Funder UK Research and Innovation Future Leaders Fellowship
Recipient Organization Imperial College London
Country United Kingdom
Start Date Sep 30, 2024
End Date Sep 29, 2027
Duration 1,094 days
Number of Grantees 1
Roles Fellow
Data Source UKRI Gateway to Research
Grant ID MR/Y034309/1
Grant Description

One of the most pressing challenges for healthcare is that many patients do not respond to treatment, which produces physical, social, and economic suffering. Moreover, variable treatment response contributes to the cost of drug development. A major driver of these inefficiencies is the cellular heterogeneity existing within and between patients in complex diseases such as cancer.

Altered behaviours can involve only a few cells, but to-date such changes are often profiled at the population level, which masks functionally and clinically relevant intercellular variations.

Modern single-cell technologies allow the tracking growth and intracellular concentrations in hundreds of cells simultaneously.

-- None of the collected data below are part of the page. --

-- ==== Sys2Proof/Laws/PerInstr.lean ====
section
/-!
SUPPORT. The per-instruction family Shape: the word that the encoder makes of a well-formed instruction selects that
instruction, with its fields (R30 to R33). No two instructions share a function, and no operand reaches into it.
-/
namespace Sys2Proof.Laws

set_option Elab.async false

/-- The major opcode and the function of the word of a well-formed `i` select `i`, and its fields are those of `i`. -/
def Shape.Statement (i : Instr) : Prop := i.wf = true → ∀ w, encode i = some w → decodeShape w = .instr i

/-- An immediate below 64 is its own low 12 bits (R32). -/
theorem shift_imm (x : BitVec 15) (h : x.toNat < 64) : 0#3 ++ x.extractLsb' 0 12 = x := by
  apply BitVec.eq_of_toNat_eq
  rw [BitVec.toNat_append]
  simp
  omega

/-- Major 0x01 (R33). -/
theorem decodeShape_01 (w : BitVec 32) (h : w.extractLsb' 26 6 = 0x01#6) : decodeShape w = orReserved (decodeMajor01 w) := by
  rw [decodeShape, h]
  rfl

/-- Major 0x02 (R33). -/
theorem decodeShape_02 (w : BitVec 32) (h : w.extractLsb' 26 6 = 0x02#6) : decodeShape w = .instr (.addi (siOf w)) := by
  rw [decodeShape, h]
  rfl

/-- Major 0x03 (R33). -/
theorem decodeShape_03 (w : BitVec 32) (h : w.extractLsb' 26 6 = 0x03#6) : decodeShape w = .instr (.andi (siOf w)) := by
  rw [decodeShape, h]
  rfl

/-- Major 0x04 (R33). -/
theorem decodeShape_04 (w : BitVec 32) (h : w.extractLsb' 26 6 = 0x04#6) : decodeShape w = .instr (.ori (siOf w)) := by
  rw [decodeShape, h]
  rfl

/-- Major 0x05 (R33). -/
theorem decodeShape_05 (w : BitVec 32) (h : w.extractLsb' 26 6 = 0x05#6) : decodeShape w = .instr (.xori (siOf w)) := by
  rw [decodeShape, h]
  rfl

/-- Major 0x06 (R33). -/
theorem decodeShape_06 (w : BitVec 32) (h : w.extractLsb' 26 6 = 0x06#6) : decodeShape w = orReserved (decodeMajor06 w) := by
  rw [decodeShape, h]
  rfl

/-- Major 0x07 (R33). -/
theorem decodeShape_07 (w : BitVec 32) (h : w.extractLsb' 26 6 = 0x07#6) : decodeShape w = .instr (.ldhi (suOf w)) := by
  rw [decodeShape, h]
  rfl

/-- Major 0x08 (R33). -/
theorem decodeShape_08 (w : BitVec 32) (h : w.extractLsb' 26 6 = 0x08#6) : decodeShape w = .instr (.addpc (suOf w)) := by
  rw [decodeShape, h]
  rfl

/-- Major 0x09 (R33). -/
theorem decodeShape_09 (w : BitVec 32) (h : w.extractLsb' 26 6 = 0x09#6) : decodeShape w = .instr (.ldD (siOf w)) := by
  rw [decodeShape, h]
  rfl

/-- Major 0x0A (R33). -/
theorem decodeShape_0A (w : BitVec 32) (h : w.extractLsb' 26 6 = 0x0a#6) : decodeShape w = .instr (.ldW (siOf w)) := by
  rw [decodeShape, h]
  rfl

/-- Major 0x0B (R33). -/
theorem decodeShape_0B (w : BitVec 32) (h : w.extractLsb' 26 6 = 0x0b#6) : decodeShape w = .instr (.ldWz (siOf w)) := by
  rw [decodeShape, h]
  rfl

/-- Major 0x0C (R33). -/
theorem decodeShape_0C (w : BitVec 32) (h : w.extractLsb' 26 6 = 0x0c#6) : decodeShape w = .instr (.ldH (siOf w)) := by
  rw [decodeShape, h]
  rfl

/-- Major 0x0D (R33). -/
theorem decodeShape_0D (w : BitVec 32) (h : w.extractLsb' 26 6 = 0x0d#6) : decodeShape w = .instr (.ldHz (siOf w)) := by
  rw [decodeShape, h]
  rfl

/-- Major 0x0E (R33). -/
theorem decodeShape_0E (w : BitVec 32) (h : w.extractLsb' 26 6 = 0x0e#6) : decodeShape w = .instr (.ldB (siOf w)) := by
  rw [decodeShape, h]
  rfl

/-- Major 0x0F (R33). -/
theorem decodeShape_0F (w : BitVec 32) (h : w.extractLsb' 26 6 = 0x0f#6) : decodeShape w = .instr (.ldBz (siOf w)) := by
  rw [decodeShape, h]
  rfl

/-- Major 0x10 (R33). -/
theorem decodeShape_10 (w : BitVec 32) (h : w.extractLsb' 26 6 = 0x10#6) : decodeShape w = .instr (.stD (siOf w)) := by
  rw [decodeShape, h]
  rfl

/-- Major 0x11 (R33). -/
theorem decodeShape_11 (w : BitVec 32) (h : w.extractLsb' 26 6 = 0x11#6) : decodeShape w = .instr (.stW (siOf w)) := by
  rw [decodeShape, h]
  rfl

/-- Major 0x12 (R33). -/
theorem decodeShape_12 (w : BitVec 32) (h : w.extractLsb' 26 6 = 0x12#6) : decodeShape w = .instr (.stH (siOf w)) := by
  rw [decodeShape, h]
  rfl

/-- Major 0x13 (R33). -/
theorem decodeShape_13 (w : BitVec 32) (h : w.extractLsb' 26 6 = 0x13#6) : decodeShape w = .instr (.stB (siOf w)) := by
  rw [decodeShape, h]
  rfl

/-- Major 0x14 (R33). -/
theorem decodeShape_14 (w : BitVec 32) (h : w.extractLsb' 26 6 = 0x14#6) : decodeShape w = orReserved (decodeMajor14 w) := by
  rw [decodeShape, h]
  rfl

/-- Major 0x15 (R33). -/
theorem decodeShape_15 (w : BitVec 32) (h : w.extractLsb' 26 6 = 0x15#6) : decodeShape w = .instr (.jal (sjOf w)) := by
  rw [decodeShape, h]
  rfl

/-- Major 0x16 (R33). -/
theorem decodeShape_16 (w : BitVec 32) (h : w.extractLsb' 26 6 = 0x16#6) : decodeShape w = .instr (.jalr (siOf w)) := by
  rw [decodeShape, h]
  rfl

/-- Major 0x17 (R33). -/
theorem decodeShape_17 (w : BitVec 32) (h : w.extractLsb' 26 6 = 0x17#6) : decodeShape w = orReserved (decodeMajor17 w) := by
  rw [decodeShape, h]
  rfl

/-- Major 0x18 (R33). -/
theorem decodeShape_18 (w : BitVec 32) (h : w.extractLsb' 26 6 = 0x18#6) : decodeShape w = orReserved (decodeMajor18 w) := by
  rw [decodeShape, h]
  rfl

/-- Major 0x19 (R33). -/
theorem decodeShape_19 (w : BitVec 32) (h : w.extractLsb' 26 6 = 0x19#6) : decodeShape w = orReserved (decodeMajor19 w) := by
  rw [decodeShape, h]
  rfl

/-- Major 0x1A (R33). -/
theorem decodeShape_1A (w : BitVec 32) (h : w.extractLsb' 26 6 = 0x1a#6) : decodeShape w = .instr (.mfs (siOf w)) := by
  rw [decodeShape, h]
  rfl

/-- Major 0x1B (R33). -/
theorem decodeShape_1B (w : BitVec 32) (h : w.extractLsb' 26 6 = 0x1b#6) : decodeShape w = orReserved (decodeMajor1B w) := by
  rw [decodeShape, h]
  rfl

/-- Major 0x1C (R33). -/
theorem decodeShape_1C (w : BitVec 32) (h : w.extractLsb' 26 6 = 0x1c#6) : decodeShape w = orReserved (decodeMajor1C w) := by
  rw [decodeShape, h]
  rfl

/-- Major 0x1D (R33). -/
theorem decodeShape_1D (w : BitVec 32) (h : w.extractLsb' 26 6 = 0x1d#6) : decodeShape w = orReserved (decodeMajor1D w) := by
  rw [decodeShape, h]
  rfl

/-- Major 0x1E (R33). -/
theorem decodeShape_1E (w : BitVec 32) (h : w.extractLsb' 26 6 = 0x1e#6) : decodeShape w = orReserved (decodeMajor1E w) := by
  rw [decodeShape, h]
  rfl

/-- Major 0x1F (R33). -/
theorem decodeShape_1F (w : BitVec 32) (h : w.extractLsb' 26 6 = 0x1f#6) : decodeShape w = .instr (.vframe (vfOf w)) := by
  rw [decodeShape, h]
  rfl

/-- Major 0x20 (R33). -/
theorem decodeShape_20 (w : BitVec 32) (h : w.extractLsb' 26 6 = 0x20#6) : decodeShape w = orReserved (decodeMajor20 w) := by
  rw [decodeShape, h]
  rfl

/-- Major 0x21 (R33). -/
theorem decodeShape_21 (w : BitVec 32) (h : w.extractLsb' 26 6 = 0x21#6) : decodeShape w = orReserved (decodeMajor21 w) := by
  rw [decodeShape, h]
  rfl

/-- Major 0x22 (R33). -/
theorem decodeShape_22 (w : BitVec 32) (h : w.extractLsb' 26 6 = 0x22#6) : decodeShape w = orReserved (decodeMajor22 w) := by
  rw [decodeShape, h]
  rfl

/-- Major 0x23 (R33). -/
theorem decodeShape_23 (w : BitVec 32) (h : w.extractLsb' 26 6 = 0x23#6) : decodeShape w = orReserved (decodeMajor23 w) := by
  rw [decodeShape, h]
  rfl

/-- Major 0x28 (R33). -/
theorem decodeShape_28 (w : BitVec 32) (h : w.extractLsb' 26 6 = 0x28#6) : decodeShape w = orReserved (decodeMajor28 w) := by
  rw [decodeShape, h]
  rfl

/-- Major 0x29 (R33). -/
theorem decodeShape_29 (w : BitVec 32) (h : w.extractLsb' 26 6 = 0x29#6) : decodeShape w = orReserved (decodeMajor29 w) := by
  rw [decodeShape, h]
  rfl

/-- Major 0x2A (R33). -/
theorem decodeShape_2A (w : BitVec 32) (h : w.extractLsb' 26 6 = 0x2a#6) : decodeShape w = orReserved (decodeMajor2A w) := by
  rw [decodeShape, h]
  rfl

/-- Major 0x2B (R33). -/
theorem decodeShape_2B (w : BitVec 32) (h : w.extractLsb' 26 6 = 0x2b#6) : decodeShape w = orReserved (decodeMajor2B w) := by
  rw [decodeShape, h]
  rfl

/-- Major 0x2C (R33). -/
theorem decodeShape_2C (w : BitVec 32) (h : w.extractLsb' 26 6 = 0x2c#6) : decodeShape w = orReserved (decodeMajor2C w) := by
  rw [decodeShape, h]
  rfl

/-- Major 0x2D (R33). -/
theorem decodeShape_2D (w : BitVec 32) (h : w.extractLsb' 26 6 = 0x2d#6) : decodeShape w = orReserved (decodeMajor2D w) := by
  rw [decodeShape, h]
  rfl

/-- Major 0x2E (R33). -/
theorem decodeShape_2E (w : BitVec 32) (h : w.extractLsb' 26 6 = 0x2e#6) : decodeShape w = orReserved (decodeMajor2E w) := by
  rw [decodeShape, h]
  rfl

/-- Major 0x2F (R33). -/
theorem decodeShape_2F (w : BitVec 32) (h : w.extractLsb' 26 6 = 0x2f#6) : decodeShape w = orReserved (decodeMajor2F w) := by
  rw [decodeShape, h]
  rfl

/-- Major 0x30 (R33). -/
theorem decodeShape_30 (w : BitVec 32) (h : w.extractLsb' 26 6 = 0x30#6) : decodeShape w = orReserved (decodeMajor30 w) := by
  rw [decodeShape, h]
  rfl

/-- Major 0x31 (R33). -/
theorem decodeShape_31 (w : BitVec 32) (h : w.extractLsb' 26 6 = 0x31#6) : decodeShape w = orReserved (decodeMajor31 w) := by
  rw [decodeShape, h]
  rfl

/-- Major 0x32 (R33). -/
theorem decodeShape_32 (w : BitVec 32) (h : w.extractLsb' 26 6 = 0x32#6) : decodeShape w = orReserved (decodeMajor32 w) := by
  rw [decodeShape, h]
  rfl

/-- Major 0x33 (R33). -/
theorem decodeShape_33 (w : BitVec 32) (h : w.extractLsb' 26 6 = 0x33#6) : decodeShape w = orReserved (decodeMajor33 w) := by
  rw [decodeShape, h]
  rfl

/-- Major 0x34 (R33). -/
theorem decodeShape_34 (w : BitVec 32) (h : w.extractLsb' 26 6 = 0x34#6) : decodeShape w = orReserved (decodeMajor34 w) := by
  rw [decodeShape, h]
  rfl

/-- Major 0x35 (R33). -/
theorem decodeShape_35 (w : BitVec 32) (h : w.extractLsb' 26 6 = 0x35#6) : decodeShape w = orReserved (decodeMajor35 w) := by
  rw [decodeShape, h]
  rfl

/-- Major 0x36 (R33). -/
theorem decodeShape_36 (w : BitVec 32) (h : w.extractLsb' 26 6 = 0x36#6) : decodeShape w = orReserved (decodeMajor36 w) := by
  rw [decodeShape, h]
  rfl

/-- Major 0x37 (R33). -/
theorem decodeShape_37 (w : BitVec 32) (h : w.extractLsb' 26 6 = 0x37#6) : decodeShape w = orReserved (decodeMajor37 w) := by
  rw [decodeShape, h]
  rfl

/-- `add`. -/
theorem Shape.add (f : FmtSR) : Shape.Statement (.add f) := by
  intro hw w h
  obtain rfl : packSR 0x01 0x0 f = w := Option.some.inj h
  refine (decodeShape_01 _ (packSR_op _ _ f)).trans ?_
  rw [decodeMajor01, packSR_fn]
  exact congrArg (fun x => Decoded.instr (.add x)) (srOf_packSR _ _ f)

/-- `sub`. -/
theorem Shape.sub (f : FmtSR) : Shape.Statement (.sub f) := by
  intro hw w h
  obtain rfl : packSR 0x01 0x1 f = w := Option.some.inj h
  refine (decodeShape_01 _ (packSR_op _ _ f)).trans ?_
  rw [decodeMajor01, packSR_fn]
  exact congrArg (fun x => Decoded.instr (.sub x)) (srOf_packSR _ _ f)

/-- `and`. -/
theorem Shape.and (f : FmtSR) : Shape.Statement (.and f) := by
  intro hw w h
  obtain rfl : packSR 0x01 0x2 f = w := Option.some.inj h
  refine (decodeShape_01 _ (packSR_op _ _ f)).trans ?_
  rw [decodeMajor01, packSR_fn]
  exact congrArg (fun x => Decoded.instr (.and x)) (srOf_packSR _ _ f)

/-- `or`. -/
theorem Shape.or (f : FmtSR) : Shape.Statement (.or f) := by
  intro hw w h
  obtain rfl : packSR 0x01 0x3 f = w := Option.some.inj h
  refine (decodeShape_01 _ (packSR_op _ _ f)).trans ?_
  rw [decodeMajor01, packSR_fn]
  exact congrArg (fun x => Decoded.instr (.or x)) (srOf_packSR _ _ f)

/-- `xor`. -/
theorem Shape.xor (f : FmtSR) : Shape.Statement (.xor f) := by
  intro hw w h
  obtain rfl : packSR 0x01 0x4 f = w := Option.some.inj h
  refine (decodeShape_01 _ (packSR_op _ _ f)).trans ?_
  rw [decodeMajor01, packSR_fn]
  exact congrArg (fun x => Decoded.instr (.xor x)) (srOf_packSR _ _ f)

/-- `andn`. -/
theorem Shape.andn (f : FmtSR) : Shape.Statement (.andn f) := by
  intro hw w h
  obtain rfl : packSR 0x01 0x5 f = w := Option.some.inj h
  refine (decodeShape_01 _ (packSR_op _ _ f)).trans ?_
  rw [decodeMajor01, packSR_fn]
  exact congrArg (fun x => Decoded.instr (.andn x)) (srOf_packSR _ _ f)

/-- `sll`. -/
theorem Shape.sll (f : FmtSR) : Shape.Statement (.sll f) := by
  intro hw w h
  obtain rfl : packSR 0x01 0x8 f = w := Option.some.inj h
  refine (decodeShape_01 _ (packSR_op _ _ f)).trans ?_
  rw [decodeMajor01, packSR_fn]
  exact congrArg (fun x => Decoded.instr (.sll x)) (srOf_packSR _ _ f)

/-- `srl`. -/
theorem Shape.srl (f : FmtSR) : Shape.Statement (.srl f) := by
  intro hw w h
  obtain rfl : packSR 0x01 0x9 f = w := Option.some.inj h
  refine (decodeShape_01 _ (packSR_op _ _ f)).trans ?_
  rw [decodeMajor01, packSR_fn]
  exact congrArg (fun x => Decoded.instr (.srl x)) (srOf_packSR _ _ f)

/-- `sra`. -/
theorem Shape.sra (f : FmtSR) : Shape.Statement (.sra f) := by
  intro hw w h
  obtain rfl : packSR 0x01 0xa f = w := Option.some.inj h
  refine (decodeShape_01 _ (packSR_op _ _ f)).trans ?_
  rw [decodeMajor01, packSR_fn]
  exact congrArg (fun x => Decoded.instr (.sra x)) (srOf_packSR _ _ f)

/-- `rol`. -/
theorem Shape.rol (f : FmtSR) : Shape.Statement (.rol f) := by
  intro hw w h
  obtain rfl : packSR 0x01 0xb f = w := Option.some.inj h
  refine (decodeShape_01 _ (packSR_op _ _ f)).trans ?_
  rw [decodeMajor01, packSR_fn]
  exact congrArg (fun x => Decoded.instr (.rol x)) (srOf_packSR _ _ f)

/-- `mul`. -/
theorem Shape.mul (f : FmtSR) : Shape.Statement (.mul f) := by
  intro hw w h
  obtain rfl : packSR 0x01 0x10 f = w := Option.some.inj h
  refine (decodeShape_01 _ (packSR_op _ _ f)).trans ?_
  rw [decodeMajor01, packSR_fn]
  exact congrArg (fun x => Decoded.instr (.mul x)) (srOf_packSR _ _ f)

/-- `mulh`. -/
theorem Shape.mulh (f : FmtSR) : Shape.Statement (.mulh f) := by
  intro hw w h
  obtain rfl : packSR 0x01 0x11 f = w := Option.some.inj h
  refine (decodeShape_01 _ (packSR_op _ _ f)).trans ?_
  rw [decodeMajor01, packSR_fn]
  exact congrArg (fun x => Decoded.instr (.mulh x)) (srOf_packSR _ _ f)

/-- `mulhz`. -/
theorem Shape.mulhz (f : FmtSR) : Shape.Statement (.mulhz f) := by
  intro hw w h
  obtain rfl : packSR 0x01 0x12 f = w := Option.some.inj h
  refine (decodeShape_01 _ (packSR_op _ _ f)).trans ?_
  rw [decodeMajor01, packSR_fn]
  exact congrArg (fun x => Decoded.instr (.mulhz x)) (srOf_packSR _ _ f)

The outcomes of these experiments are difficult to interpret because they vary drastically from cell to cell, even within genetically identical cell populations grown under the same conditions. Predictive models are needed to make sense of these experiments and to understand how cells exploit this heterogeneity, for instance, to survive drug treatment.

It will be crucial to address this question with the wealth of single-cell data becoming available to tackle problems of drug tolerance and diseases, as well as to improve therapies for the health sector.

Current mathematical approaches quantify the stochasticity inherent in reactions by which molecules are synthesised in the cell, but they cannot predict how these heterogeneous affect cell growth, division, and death. To understand this effect, I will develop new mathematics and models that enable us to understand the complex interplay between cell growth and the reactions in single cells.

These models treat cells as individuals and allow tracking the state of every cell and their histories in a growing cell population. They thus provide a quantitative understanding of biological data at the experimental single-cell resolution.

Using these mathematical methods, the project will uncover the causes and consequences of heterogeneity in bacterial and cancer cell populations, which has important implications in a range of biotechnological and medical applications. Using a combination of theory and experiment, we will explain how cellular heterogeneity affects essential cellular functions such as cell division, growth and the cell cycle that ultimately drive proliferation and cell survival.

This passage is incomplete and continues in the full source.